structure Sec where
  /-- The control core's services are paused: during a handover, and while no image runs (R17, R548, R555). -/
  paused   : Bool := true
  /-- SEC_PSTAT.STATE (R556): 0 verifying at boot, 1 waiting for an image, 2 an image runs, 3 swap. -/
  st       : Nat := 0
  run      : Nat := 3
  slots    : List (Nat × Slot) := []
  /-- The two halves of the boot record: (SEQ, PREF) of a valid half (R540). -/
  half0    : Option (Nat × Nat) := none
  half1    : Option (Nat × Nat) := none
  /-- Open load: its slot and the words it has taken; its erase runs; its 1,024-word buffer (R546). -/
  load     : Option (Nat × Nat) := none
  erasing  : Bool := false
  buf      : List Word := []
  /-- Words loaded without BEGIN: a response or a challenge (R551, R554). -/
  loose    : List Word := []
  /-- Slot of a VERIFY that waits or runs (R547). -/
  verify   : Option Nat := none
  /-- Slot being swapped to, and whether the old image has stopped, and since when (R548, R549). -/
  swap     : Option Nat := none
  stopped  : Bool := false
  stopAt   : Nat := 0
  /-- OTP: anti-rollback counter and field-lock fuse (R543, R550). -/
  otp      : Nat := 0
  field    : Bool := false
  /-- Open debug scopes; SEC_DBGCTL.SCOPE stands in its register (R550). -/
  scopes   : Nat := 0
  /-- A nonce is drawn and unused; the wait of R552 in seconds, and the instant until which NONCE is refused. -/
  nonce    : Bool := false
  wait     : Nat := 1
  refused  : Nat := 0
  /-- ATTEST in progress, with its challenge; report words not yet read (R554). -/
  attest   : Option (List Byte) := none
  report   : List Word := []
  /-- Mailbox command in service: SEQ, CMD (R536). -/
  mbx      : Option (Nat × Nat) := none
  /-- Pauses since boot and the longest in ps (R537). -/
  pauses   : Nat := 0
  longest  : Nat := 0
  /-- Work that waits for the services (R17). -/
  deferred : List Deferred := []
  /-- VERSION of slots A and B as this boot found them: the reset values of SEC_VERA and SEC_VERB (R556). -/
  bootA    : Word := 0
  bootB    : Word := 0
  deriving DecidableEq, Repr

/-! ## Power, clocks and reset (chapter 18) -/

structure Pwr where
  /-- PWR_PSTAT.STATE (R577). -/
  st      : Nat := 0
  /-- PORST_N is low (R571). -/
  porst   : Bool := false
  /-- Instant PORST_N rose or the warm reset began; the register bus does not serve yet (R572). -/
  bootAt  : Nat := 0
  dark    : Bool := false
  /-- An image has been accepted in this boot; the store has been sized or found missing. -/
  started : Bool := false
  trained : Bool := false
  /-- Entry into a sleep state: steps of R566 completed. -/
  step    : Nat := 0
  /-- Standby was caused by D3hot (R568, R570); source of the wake in progress (PWR_WAKE.SRC). -/
  byD3    : Bool := false
  src     : Nat := 0
  /-- Die sensors above 105 °C and supplies outside ±10 %, as masks (R533). -/
  dieHot  : Nat := 0
  supBad  : Nat := 0
  deriving DecidableEq, Repr


/-! ## The whole machine -/

/-- The state of the YS9640. -/
structure State where
  /-- Commands waiting, first in first out. -/
  pending : List Instr := []
  /-- Internal count in ps (R509, R510): never loaded, never runs backward. -/
  now     : Nat := 0
  /-- Index of the next free value (the model's own field). -/
  fv      : Nat := 0
  /-- STRAP[7:0] as sampled (R574). -/
  straps  : Nat := 0
  /-- Active values of block registers, by BAR0 address; an unlisted register is at its reset value. -/
  regs    : List (Nat × Word) := []
  /-- Pending values (R8 to R11, R48). -/
  pend    : List (Nat × Word) := []
  /-- Held low words of 64-bit registers (R63). -/
  hold64  : List (Nat × Word) := []
  /-- Page headers by page base (R42). -/
  hdrs    : List (Nat × Hdr) := []
  /-- Table memory by BAR2 address (R37). -/
  bar2    : List Host.Cell := []
  /-- Held low words of 8-byte table entries (R39). -/
  holdTab : List (Nat × Word) := []
  /-- Latched bits 6 to 1 of ATTN (R66). -/
  attnL   : Nat := 0
  /-- Producers that have fired and whose events have not passed their channel yet (R483). -/
  flight  : List Nat := []
  /-- What has left the device, oldest first. -/
  out     : List Msg := []
  mer : Mer := {}
  /-- Lines whose records have not all left, by line number. -/
  lines : List (Nat × LineInfo) := []
  acq : Acq := {}
  plt : Plate := {}
  fft : Fft := {}
  hel : Hel := {}
  act : Act := {}
  hka : Hka := {}
  col : Col := {}
  alm : Alm := {}
  pho : Pho := {}
  cdr : Cdr := {}
  ssc : Ssc := {}
  est : Est := {}
  dma : Dma := {}
  hlk : Hlk := {}
  evf : Evf := {}
  chr : Chr := {}
  sec : Sec := {}
  pwr : Pwr := {}
  deriving DecidableEq, Repr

****************

PROBLEM DETAILS = Return all the lines above exactly as given.

ANSWER BOX =
structure Sec where
  /-- The control core's services are paused: during a handover, and while no image runs (R17, R548, R555). -/
  paused   : Bool := true
  /-- SEC_PSTAT.STATE (R556): 0 verifying at boot, 1 waiting for an image, 2 an image runs, 3 swap. -/
  st       : Nat := 0
  run      : Nat := 3
  slots    : List (Nat × Slot) := []
  /-- The two halves of the boot record: (SEQ, PREF) of a valid half (R540). -/
  half0    : Option (Nat × Nat) := none
  half1    : Option (Nat × Nat) := none
  /-- Open load: its slot and the words it has taken; its erase runs; its 1,024-word buffer (R546). -/
  load     : Option (Nat × Nat) := none
  erasing  : Bool := false
  buf      : List Word := []
  /-- Words loaded without BEGIN: a response or a challenge (R551, R554). -/
  loose    : List Word := []
  /-- Slot of a VERIFY that waits or runs (R547). -/
  verify   : Option Nat := none
  /-- Slot being swapped to, and whether the old image has stopped, and since when (R548, R549). -/
  swap     : Option Nat := none
  stopped  : Bool := false
  stopAt   : Nat := 0
  /-- OTP: anti-rollback counter and field-lock fuse (R543, R550). -/
  otp      : Nat := 0
  field    : Bool := false
  /-- Open debug scopes; SEC_DBGCTL.SCOPE stands in its register (R550). -/
  scopes   : Nat := 0
  /-- A nonce is drawn and unused; the wait of R552 in seconds, and the instant until which NONCE is refused. -/
  nonce    : Bool := false
  wait     : Nat := 1
  refused  : Nat := 0
  /-- ATTEST in progress, with its challenge; report words not yet read (R554). -/
  attest   : Option (List Byte) := none
  report   : List Word := []
  /-- Mailbox command in service: SEQ, CMD (R536). -/
  mbx      : Option (Nat × Nat) := none
  /-- Pauses since boot and the longest in ps (R537). -/
  pauses   : Nat := 0
  longest  : Nat := 0
  /-- Work that waits for the services (R17). -/
  deferred : List Deferred := []
  /-- VERSION of slots A and B as this boot found them: the reset values of SEC_VERA and SEC_VERB (R556). -/
  bootA    : Word := 0
  bootB    : Word := 0
  deriving DecidableEq, Repr

/-! ## Power, clocks and reset (chapter 18) -/

structure Pwr where
  /-- PWR_PSTAT.STATE (R577). -/
  st      : Nat := 0
  /-- PORST_N is low (R571). -/
  porst   : Bool := false
  /-- Instant PORST_N rose or the warm reset began; the register bus does not serve yet (R572). -/
  bootAt  : Nat := 0
  dark    : Bool := false
  /-- An image has been accepted in this boot; the store has been sized or found missing. -/
  started : Bool := false
  trained : Bool := false
  /-- Entry into a sleep state: steps of R566 completed. -/
  step    : Nat := 0
  /-- Standby was caused by D3hot (R568, R570); source of the wake in progress (PWR_WAKE.SRC). -/
  byD3    : Bool := false
  src     : Nat := 0
  /-- Die sensors above 105 °C and supplies outside ±10 %, as masks (R533). -/
  dieHot  : Nat := 0
  supBad  : Nat := 0
  deriving DecidableEq, Repr


/-! ## The whole machine -/

/-- The state of the YS9640. -/
structure State where
  /-- Commands waiting, first in first out. -/
  pending : List Instr := []
  /-- Internal count in ps (R509, R510): never loaded, never runs backward. -/
  now     : Nat := 0
  /-- Index of the next free value (the model's own field). -/
  fv      : Nat := 0
  /-- STRAP[7:0] as sampled (R574). -/
  straps  : Nat := 0
  /-- Active values of block registers, by BAR0 address; an unlisted register is at its reset value. -/
  regs    : List (Nat × Word) := []
  /-- Pending values (R8 to R11, R48). -/
  pend    : List (Nat × Word) := []
  /-- Held low words of 64-bit registers (R63). -/
  hold64  : List (Nat × Word) := []
  /-- Page headers by page base (R42). -/
  hdrs    : List (Nat × Hdr) := []
  /-- Table memory by BAR2 address (R37). -/
  bar2    : List Host.Cell := []
  /-- Held low words of 8-byte table entries (R39). -/
  holdTab : List (Nat × Word) := []
  /-- Latched bits 6 to 1 of ATTN (R66). -/
  attnL   : Nat := 0
  /-- Producers that have fired and whose events have not passed their channel yet (R483). -/
  flight  : List Nat := []
  /-- What has left the device, oldest first. -/
  out     : List Msg := []
  mer : Mer := {}
  /-- Lines whose records have not all left, by line number. -/
  lines : List (Nat × LineInfo) := []
  acq : Acq := {}
  plt : Plate := {}
  fft : Fft := {}
  hel : Hel := {}
  act : Act := {}
  hka : Hka := {}
  col : Col := {}
  alm : Alm := {}
  pho : Pho := {}
  cdr : Cdr := {}
  ssc : Ssc := {}
  est : Est := {}
  dma : Dma := {}
  hlk : Hlk := {}
  evf : Evf := {}
  chr : Chr := {}
  sec : Sec := {}
  pwr : Pwr := {}
  deriving DecidableEq, Repr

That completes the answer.